→ **Your task**: An exact, complete copy of the data is all that is needed.

→ **Exercise input**:
-- ==== Sys2Proof/Machine/Crossings.lean ====
section
/-! DEFINITION. Crossings between clockless logic and the clocked PHYs: toggle channels, FIFOs, clocks (R34 to R37); and what sets out across
the die bridge (R18, R31, R32). -/

namespace Sys2Proof.Machine

/-! Toggle channels (R35). -/

/-- The receiver sees the changed request level: one pulse in its own domain, and the acknowledge follows. -/
def Toggle.receive (t : Toggle) : Toggle := if t.req = t.ack then t else { t with ack := t.req, pulses := t.pulses + 1 }
/-- The sender changes the level for an event that waits, once its last one is acknowledged. -/
def Toggle.launch (t : Toggle) : Toggle :=
  if t.req = t.ack ∧ t.waiting ≠ 0 then { t with req := !t.req, waiting := t.waiting - 1 } else t
/-- An event: it sets out at once, or waits for the acknowledge of the one before. `up`: the receiver is out of reset and answers. -/
def Toggle.send (t : Toggle) (up : Bool) : Toggle :=
  let t := ({ t with waiting := t.waiting + 1 }).launch
  if up then t.receive else t
/-- Every event that waits is delivered, one round trip each: each changes both levels once. -/
def Toggle.deliver (t : Toggle) : Toggle :=
  let t := t.receive
  if t.waiting % 2 = 0 then { t with pulses := t.pulses + t.waiting, waiting := 0 }
  else { req := !t.req, ack := !t.ack, pulses := t.pulses + t.waiting, waiting := 0 }
/-- n events one after the other, each acknowledged. -/
def Toggle.sendMany (t : Toggle) (n : Nat) : Toggle := ({ t with waiting := t.waiting + n }).deliver

/-! FIFOs with Gray-coded pointers (R34). -/

/-- Gray code of a position, and the position of a code. -/
def grayOf (n : Nat) : Byte := BitVec.ofNat 8 (n ^^^ (n / 2))
def ofGray (b : Byte) : Nat := (b ^^^ (b >>> 1) ^^^ (b >>> 2) ^^^ (b >>> 3) ^^^ (b >>> 4) ^^^ (b >>> 5) ^^^ (b >>> 6) ^^^ (b >>> 7)).toNat

/-- Entries of a crossing's FIFO, per direction, and bytes of an entry. -/
def fifoDepth : CrossingId → Nat
  | .pcie _ | .swarm _ => 64
  | .lpddr _ => 128
  | .nand _ => 32
def entryWidth : CrossingId → Nat
  | .pcie _ | .swarm _ => 32
  | .lpddr _ => 36
  | .nand _ => 8

/-- Entries that stand in a FIFO of this depth: pointers count to twice the depth. -/
def Fifo.fill (f : Fifo) (depth : Nat) : Nat := (ofGray f.wr + 2 * depth - ofGray f.rd) % (2 * depth)
/-- n entries pass: written and read. -/
def Fifo.pass (f : Fifo) (depth n : Nat) : Fifo :=
  let at_ := grayOf ((ofGray f.wr + n) % (2 * depth))
  { wr := at_, rd := at_ }
/-- Entries written while nothing reads: as many as there is room for. -/
def Fifo.fillUp (f : Fifo) (depth n : Nat) : Fifo :=
  { f with wr := grayOf ((ofGray f.wr + min n (depth - f.fill depth)) % (2 * depth)) }

/-! The crossings of the package. -/

/-- A crossing's state. -/
def State.crossing (s : State) : CrossingId → Crossing
  | .pcie d => (s.com d).pcie
  | .lpddr d => (s.com d).lpddr
  | .swarm d => (s.com d).swarmX
  | .nand l => s.lanes[l].crossing

def State.updCrossing (s : State) (x : CrossingId) (f : Crossing → Crossing) : State :=
  match x with
  | .pcie d => s.updCommon d fun c => { c with pcie := f c.pcie }
  | .lpddr d => s.updCommon d fun c => { c with lpddr := f c.lpddr }
  | .swarm d => s.updCommon d fun c => { c with swarmX := f c.swarmX }
  | .nand l => s.updLane l fun y => { y with crossing := f y.crossing }

/-- Every crossing to a clocked PHY. -/
def allCrossings : List CrossingId :=
  [.pcie 0, .pcie 1, .lpddr 0, .lpddr 1, .swarm 0, .swarm 1] ++ (List.finRange 24).map .nand

/-- A PHY clock can run: VIN is present and XTAL25 runs (R28). -/
def State.clocksRun (s : State) : Bool := s.keeper.sup.vinOk && s.keeper.sup.xtal25

/-- Data of so many bytes toward the PHY (`out`) or from it: through the FIFO where the crossing runs, else as far as the FIFO has room
(R34). A stopped clock that the clockless side needs is asked to run (R37). -/
def State.carry (s : State) (x : CrossingId) (out : Bool) (bytes : Nat) : State :=
  let n := (bytes + entryWidth x - 1) / entryWidth x
  let go := s.clocksRun
  s.updCrossing x fun c =>
    let move (f : Fifo) : Fifo := if c.running && go then f.pass (fifoDepth x) n else f.fillUp (fifoDepth x) n
    let c := if out then { c with toPhy := move c.toPhy } else { c with fromPhy := move c.fromPhy }
    if c.running then { c with clockOn := c.clockOn || go } else { c with wakeHeld := c.wakeHeld || out }

/-- The clocks of PHYs stop, or run again, at their owner's order; the order crosses as a toggle (R34, R35). -/
def State.clockOrder (s : State) (on : Bool) (xs : List CrossingId) : State :=
  let run := on && s.clocksRun
  xs.foldl (fun s x => s.updCrossing x fun c =>
    if c.clockOn == run then c else { c with clockOn := run && c.running, ctlOut := c.ctlOut.send c.running }) s

/-! The die bridge. -/

/-- Outstanding transfers of a direction of the die bridge (R29). -/
def bridgeLimit : Nat := 256

/-- The order in which waiting requests are served (R31). -/
def workRank : WorkKind → Nat
  | .read => 0 | .write => 1 | .fold => 2 | .reclaim => 3

/-- A freed place of a direction goes to the waiting transfer of highest priority, the oldest of equals (R31). -/
def BridgeDir.grant (b : BridgeDir) : BridgeDir :=
  if bridgeLimit ≤ b.out.length then b
  else match firstRanked (fun x => workRank x.kind) b.waiting with
    | some x => { b with out := b.out ++ [x], waiting := b.waiting.erase x }
    | none => b

/-- A transfer sets out, or waits at the sender while the direction is full (R29, R31). -/
def BridgeDir.post (b : BridgeDir) (item : BridgeItem) (kind : WorkKind) : BridgeDir :=
  ({ b with next := b.next + 1, waiting := b.waiting ++ [{ tag := b.next, fails := 0, item := item, kind := kind }] } : BridgeDir).grant

/-- Send an item toward a die. -/
def State.bridgeSend (s : State) (toward : DieIx) (item : BridgeItem) (kind : WorkKind) : State :=
  if !s.bridgeUp then s else s.updCommon toward fun c => { c with bridge := c.bridge.post item kind }

/-- Nothing outstanding and nothing waiting, in either direction: at a start, and when the bridge is lost. -/
def State.clearBridge (s : State) : State :=
  let clear (c : DieCommon) : DieCommon := { c with bridge := { c.bridge with out := [], waiting := [] } }
  (s.updCommon 0 clear).updCommon 1 clear

end Sys2Proof.Machine
end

→ **Output of the task**:
-- ==== Sys2Proof/Machine/Crossings.lean ====
section
/-! DEFINITION. Crossings between clockless logic and the clocked PHYs: toggle channels, FIFOs, clocks (R34 to R37); and what sets out across
the die bridge (R18, R31, R32). -/

namespace Sys2Proof.Machine

/-! Toggle channels (R35). -/

/-- The receiver sees the changed request level: one pulse in its own domain, and the acknowledge follows. -/
def Toggle.receive (t : Toggle) : Toggle := if t.req = t.ack then t else { t with ack := t.req, pulses := t.pulses + 1 }
/-- The sender changes the level for an event that waits, once its last one is acknowledged. -/
def Toggle.launch (t : Toggle) : Toggle :=
  if t.req = t.ack ∧ t.waiting ≠ 0 then { t with req := !t.req, waiting := t.waiting - 1 } else t
/-- An event: it sets out at once, or waits for the acknowledge of the one before. `up`: the receiver is out of reset and answers. -/
def Toggle.send (t : Toggle) (up : Bool) : Toggle :=
  let t := ({ t with waiting := t.waiting + 1 }).launch
  if up then t.receive else t
/-- Every event that waits is delivered, one round trip each: each changes both levels once. -/
def Toggle.deliver (t : Toggle) : Toggle :=
  let t := t.receive
  if t.waiting % 2 = 0 then { t with pulses := t.pulses + t.waiting, waiting := 0 }
  else { req := !t.req, ack := !t.ack, pulses := t.pulses + t.waiting, waiting := 0 }
/-- n events one after the other, each acknowledged. -/
def Toggle.sendMany (t : Toggle) (n : Nat) : Toggle := ({ t with waiting := t.waiting + n }).deliver

/-! FIFOs with Gray-coded pointers (R34). -/

/-- Gray code of a position, and the position of a code. -/
def grayOf (n : Nat) : Byte := BitVec.ofNat 8 (n ^^^ (n / 2))
def ofGray (b : Byte) : Nat := (b ^^^ (b >>> 1) ^^^ (b >>> 2) ^^^ (b >>> 3) ^^^ (b >>> 4) ^^^ (b >>> 5) ^^^ (b >>> 6) ^^^ (b >>> 7)).toNat

/-- Entries of a crossing's FIFO, per direction, and bytes of an entry. -/
def fifoDepth : CrossingId → Nat
  | .pcie _ | .swarm _ => 64
  | .lpddr _ => 128
  | .nand _ => 32
def entryWidth : CrossingId → Nat
  | .pcie _ | .swarm _ => 32
  | .lpddr _ => 36
  | .nand _ => 8

/-- Entries that stand in a FIFO of this depth: pointers count to twice the depth. -/
def Fifo.fill (f : Fifo) (depth : Nat) : Nat := (ofGray f.wr + 2 * depth - ofGray f.rd) % (2 * depth)
/-- n entries pass: written and read. -/
def Fifo.pass (f : Fifo) (depth n : Nat) : Fifo :=
  let at_ := grayOf ((ofGray f.wr + n) % (2 * depth))
  { wr := at_, rd := at_ }
/-- Entries written while nothing reads: as many as there is room for. -/
def Fifo.fillUp (f : Fifo) (depth n : Nat) : Fifo :=
  { f with wr := grayOf ((ofGray f.wr + min n (depth - f.fill depth)) % (2 * depth)) }

/-! The crossings of the package. -/

/-- A crossing's state. -/
def State.crossing (s : State) : CrossingId → Crossing
  | .pcie d => (s.com d).pcie
  | .lpddr d => (s.com d).lpddr
  | .swarm d => (s.com d).swarmX
  | .nand l => s.lanes[l].crossing

def State.updCrossing (s : State) (x : CrossingId) (f : Crossing → Crossing) : State :=
  match x with
  | .pcie d => s.updCommon d fun c => { c with pcie := f c.pcie }
  | .lpddr d => s.updCommon d fun c => { c with lpddr := f c.lpddr }
  | .swarm d => s.updCommon d fun c => { c with swarmX := f c.swarmX }
  | .nand l => s.updLane l fun y => { y with crossing := f y.crossing }

/-- Every crossing to a clocked PHY. -/
def allCrossings : List CrossingId :=
  [.pcie 0, .pcie 1, .lpddr 0, .lpddr 1, .swarm 0, .swarm 1] ++ (List.finRange 24).map .nand

/-- A PHY clock can run: VIN is present and XTAL25 runs (R28). -/
def State.clocksRun (s : State) : Bool := s.keeper.sup.vinOk && s.keeper.sup.xtal25

/-- Data of so many bytes toward the PHY (`out`) or from it: through the FIFO where the crossing runs, else as far as the FIFO has room
(R34). A stopped clock that the clockless side needs is asked to run (R37). -/
def State.carry (s : State) (x : CrossingId) (out : Bool) (bytes : Nat) : State :=
  let n := (bytes + entryWidth x - 1) / entryWidth x
  let go := s.clocksRun
  s.updCrossing x fun c =>
    let move (f : Fifo) : Fifo := if c.running && go then f.pass (fifoDepth x) n else f.fillUp (fifoDepth x) n
    let c := if out then { c with toPhy := move c.toPhy } else { c with fromPhy := move c.fromPhy }
    if c.running then { c with clockOn := c.clockOn || go } else { c with wakeHeld := c.wakeHeld || out }

/-- The clocks of PHYs stop, or run again, at their owner's order; the order crosses as a toggle (R34, R35). -/
def State.clockOrder (s : State) (on : Bool) (xs : List CrossingId) : State :=
  let run := on && s.clocksRun
  xs.foldl (fun s x => s.updCrossing x fun c =>
    if c.clockOn == run then c else { c with clockOn := run && c.running, ctlOut := c.ctlOut.send c.running }) s

/-! The die bridge. -/

/-- Outstanding transfers of a direction of the die bridge (R29). -/
def bridgeLimit : Nat := 256

/-- The order in which waiting requests are served (R31). -/
def workRank : WorkKind → Nat
  | .read => 0 | .write => 1 | .fold => 2 | .reclaim => 3

/-- A freed place of a direction goes to the waiting transfer of highest priority, the oldest of equals (R31). -/
def BridgeDir.grant (b : BridgeDir) : BridgeDir :=
  if bridgeLimit ≤ b.out.length then b
  else match firstRanked (fun x => workRank x.kind) b.waiting with
    | some x => { b with out := b.out ++ [x], waiting := b.waiting.erase x }
    | none => b

/-- A transfer sets out, or waits at the sender while the direction is full (R29, R31). -/
def BridgeDir.post (b : BridgeDir) (item : BridgeItem) (kind : WorkKind) : BridgeDir :=
  ({ b with next := b.next + 1, waiting := b.waiting ++ [{ tag := b.next, fails := 0, item := item, kind := kind }] } : BridgeDir).grant

/-- Send an item toward a die. -/
def State.bridgeSend (s : State) (toward : DieIx) (item : BridgeItem) (kind : WorkKind) : State :=
  if !s.bridgeUp then s else s.updCommon toward fun c => { c with bridge := c.bridge.post item kind }

/-- Nothing outstanding and nothing waiting, in either direction: at a start, and when the bridge is lost. -/
def State.clearBridge (s : State) : State :=
  let clear (c : DieCommon) : DieCommon := { c with bridge := { c.bridge with out := [], waiting := [] } }
  (s.updCommon 0 clear).updCommon 1 clear

end Sys2Proof.Machine
end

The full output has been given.